**Problem description**
Could you find every line in the entries below that holds the word "expires" and copy it?

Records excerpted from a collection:
----

/-- The list is as it was where it holds no entry of the zone. -/
theorem change_of_none {u : AlarmUnit} {z : Nat} (f : AlarmEntry → AlarmEntry) (h : u.entry z = none) : (u.change z f).entries = u.entries :=
  (List.map_congr_left fun e he => if_neg (List.find?_eq_none.1 h e he)).trans (List.map_id _)

/-! ## The end of the event -/

/-- What the presentation (R61, R62), the reply and the end of the event leave as the Alarm Unit has made it. -/
structure Concludes (a t : State) : Prop where
  settings : t.settings = a.settings
  perf : t.perf = a.perf
  relay : t.alarm.relay = a.alarm.relay
  resetting : t.alarm.resetting = a.alarm.resetting
  entries : t.alarm.entries.map AlarmEntry.core = a.alarm.entries.map AlarmEntry.core
  channels : t.scanner.channels = a.scanner.channels
  claims : (a.light.lamps.map Lamp.num).Nodup → t.light.lamps.map Lamp.claims = a.light.lamps.map Lamp.claims

theorem settle_concludes (a : State) (q : Ports) : Concludes a (settle { refreshPresented a with ports := q }) := by
  have h := (Leaves.refl { refreshPresented a with ports := q }).settle
  obtain ⟨l, r, e⟩ := refreshPresented_eq a
  rw [e] at h ⊢
  exact ⟨h.settings, h.perf, h.relay, by rw [h.alarm], h.entries, settle_channels _, h.claims⟩

theorem settle_refreshed_concludes (a : State) : Concludes a (settle (refreshPresented a)) := settle_concludes a _

theorem settle_done_concludes (p : Port) (tag : Tag) (a : State) : Concludes a (settle (done p tag (refreshPresented a))) := settle_concludes a _

/-! ## ACKNOWLEDGE -/

/-- R52, R63: an entry acknowledged from a port; one at STAFF_ALERT begins its investigation. -/
def AlarmEntry.acknowledgedAt (p : Port) (deadline : Nat) (st : AlarmStage) (e : AlarmEntry) : AlarmEntry :=
  match st with
  | .staffAlert _ => { e with acked := some p, stage := .investigating deadline }
  | .investigating _ | .standingDown | .general _ => { e with acked := some p }

theorem acknowledgedAt_fields (p : Port) (deadline : Nat) (e : AlarmEntry) :
    (e.acknowledgedAt p deadline e.stage).zone = e.zone ∧ (e.acknowledgedAt p deadline e.stage).acked = some p ∧
      (e.acknowledgedAt p deadline e.stage).stage = match e.stage with
        | .staffAlert _ => .investigating deadline
        | st => st := by
  unfold AlarmEntry.acknowledgedAt
  cases e.stage <;> exact ⟨rfl, rfl, rfl⟩

theorem Leaves.withdrawStaff {s0 s : State} (e : AlarmEntry) (h : Leaves s0 s) : Leaves s0 (Machine.withdrawStaff e s) := by
  unfold Machine.withdrawStaff; split
  · exact h.withdrawInternal _ _
  · exact h

/-- R52, R63: after the change of the entry an acknowledgement withdraws the staff call, sends its notice and presents the next entry. -/
theorem acknowledgeEntry_eq (p : Port) (e : AlarmEntry) (s : State) : ∃ a,
    Leaves (mapAlarm (fun u => u.change e.zone (AlarmEntry.acknowledgedAt p (s.uptime + s.settings.zones.investigationWindow) e.stage)) s) a ∧
      acknowledgeEntry p e s = refreshPresented a := by
  unfold acknowledgeEntry
  cases e.stage with
  | staffAlert d => exact ⟨_, ((Leaves.refl _).withdrawStaff e).notifyAlways _, rfl⟩
  | investigating d | standingDown | general d => exact ⟨_, (Leaves.refl _).notifyAlways _, rfl⟩

theorem execAcknowledge_presented {s : State} {p : Port} {tag : Tag} {e : AlarmEntry} (hh : s.resetHeld = false)
    (ho : s.owns p tag .acknowledge = true) (he : s.alarm.presented = some e) (hz : e.zone ≤ 12) :
    exec (.acknowledge p tag e.zone) s = .next (settle (done p tag (Machine.acknowledgeEntry p e s))) := by
  show execAcknowledge p tag e.zone s = _
  rw [execAcknowledge, request_owned _ hh ho, if_neg (not_lt.2 hz), he]
  dsimp only
  rw [if_pos rfl]

/-! ## SILENCE -/

/-- R64, R65: SOUNDING sounders silenced; the EVAC order is cut, and the notice sent. -/
theorem silenceAlarm_leaves {s : State} (p : Port) (h : s.alarm.sounder = .sounding) :
    Leaves (mapAlarm (fun u => { u with sounder := .silenced }) s) (silenceAlarm p s) := by
  unfold silenceAlarm
  rw [h]
  exact (cutHeldEvac_leaves _).notifyAlways _

theorem execSilence_general {s : State} {p : Port} {tag : Tag} (hh : s.resetHeld = false) (ho : s.owns p tag .silence = true)
    (hg : s.anyGeneral = true) : exec (.silence p tag) s = .next (settle (done p tag (silenceAlarm p s))) := by
  show execSilence p tag s = _
  rw [execSilence, request_owned _ hh ho, if_pos hg]

/-- An entry's zone, stage and acknowledgement are told by the entry but for its staff order. -/
theorem map_of_cores {l m : List AlarmEntry} (h : m.map AlarmEntry.core = l.map AlarmEntry.core) :
    m.map (fun e => (e.zone, e.stage, e.acked)) = l.map (fun e => (e.zone, e.stage, e.acked)) := by
  have := congrArg (List.map fun e => (e.zone, e.stage, e.acked)) h
  rwa [List.map_map, List.map_map] at this

/-- Settles O30: but for the sounders' state, what the cut of the EVAC order and the end of the event leave. -/
theorem silenceSounders : Obligations.SilenceSounders := by
  intro s p tag hh ho hg hs
  have ha := silenceAlarm_leaves p hs
  have ht := (Leaves.refl (done p tag (silenceAlarm p s))).settle
  have hsilenced : (settle (done p tag (silenceAlarm p s))).alarm.sounder = .silenced := ht.sounder.trans ha.sounder
  refine ⟨_, execSilence_general hh ho hg, settle_answered ho ((KeepsG.refl s).silenceAlarm p |>.holds.intakes p), hsilenced, ?_, ?_,
    ht.relay.trans ha.relay, map_of_cores (ht.entries.trans ha.entries), ht.timer.trans ha.timer, ht.perf.trans ha.perf,
    ht.settings.trans ha.settings, ht.sup.trans ha.sup⟩
  · rw [AlarmUnit.sounderStage, hsilenced]; rfl
  · rw [AlarmUnit.sounderFront, hsilenced]; rfl

/-! ## A window that expires -/

/-- R58: an entry made GENERAL stands so in the list, and the others are left. -/
theorem makeGeneral_entries (fresh : Bool) (s : State) (z : Nat) : (makeGeneral fresh s z).alarm.entries.map AlarmEntry.core =
    (s.alarm.change z (AlarmEntry.general s.uptime)).entries.map AlarmEntry.core := by
  unfold makeGeneral; split
  · rename_i hnone
    rw [change_of_none _ hnone]
  · exact ((Spares.refl _).disturb.generalHandOffs _ fresh).entries

theorem makeGeneral_general {s : State} {z : Nat} {e : AlarmEntry} (fresh : Bool) (h : s.alarm.entry z = some e) :
    (makeGeneral fresh s z).perf.phase = .evacuation ∧ (makeGeneral fresh s z).alarm.relay = true := by
  rw [makeGeneral, h]
  exact (generalHandOffs_holds _ _ _).2

/-- R53, R54: the end of the event of a window that expires. -/
theorem settle_makeGeneral {s : State} {z : Nat} {e : AlarmEntry} (fresh : Bool) (h : s.alarm.entry z = some e) :
    (settle (refreshPresented (makeGeneral fresh s z))).perf.phase = .evacuation ∧
      (settle (refreshPresented (makeGeneral fresh s z))).alarm.relay = true ∧
      ∃ x ∈ (settle (refreshPresented (makeGeneral fresh s z))).alarm.entries, x.zone = z ∧ x.stage = .general s.uptime ∧ x.acked = none := by
  have hend := settle_refreshed_concludes (makeGeneral fresh s z)
  obtain ⟨hphase, hrelay⟩ := makeGeneral_general fresh h
  obtain ⟨he, hz⟩ := entry_mem h
  obtain ⟨x, hx, hcore⟩ := mem_of_cores (hend.entries.trans (makeGeneral_entries fresh s z)) (mem_change (AlarmEntry.general s.uptime) he hz)
  obtain ⟨hxzone, -, -, hxstage, hxacked, -⟩ := core_fields hcore
  exact ⟨(congrArg PerfRecord.phase hend.perf).trans hphase, hend.relay.trans hrelay, x, hx, hxzone.trans hz, hxstage, hxacked⟩

theorem execAckWindowExpiry_due {s : State} {z d : Nat} {e : AlarmEntry} (hh : s.resetHeld = false) (h : s.alarm.entry z = some e)
    (hs : e.stage = .staffAlert d) (hd : d ≤ s.uptime) :
    exec (.ackWindowExpiry z) s = .next (settle (refreshPresented (makeGeneral false s z))) := by
  show execAckWindowExpiry z s = _
  rw [execAckWindowExpiry, command_next _ hh, h, Option.map_some, hs]
  dsimp only
  rw [if_pos hd]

----

**Output for this task**
/-! ## A window that expires -/
/-- R53, R54: the end of the event of a window that expires. -/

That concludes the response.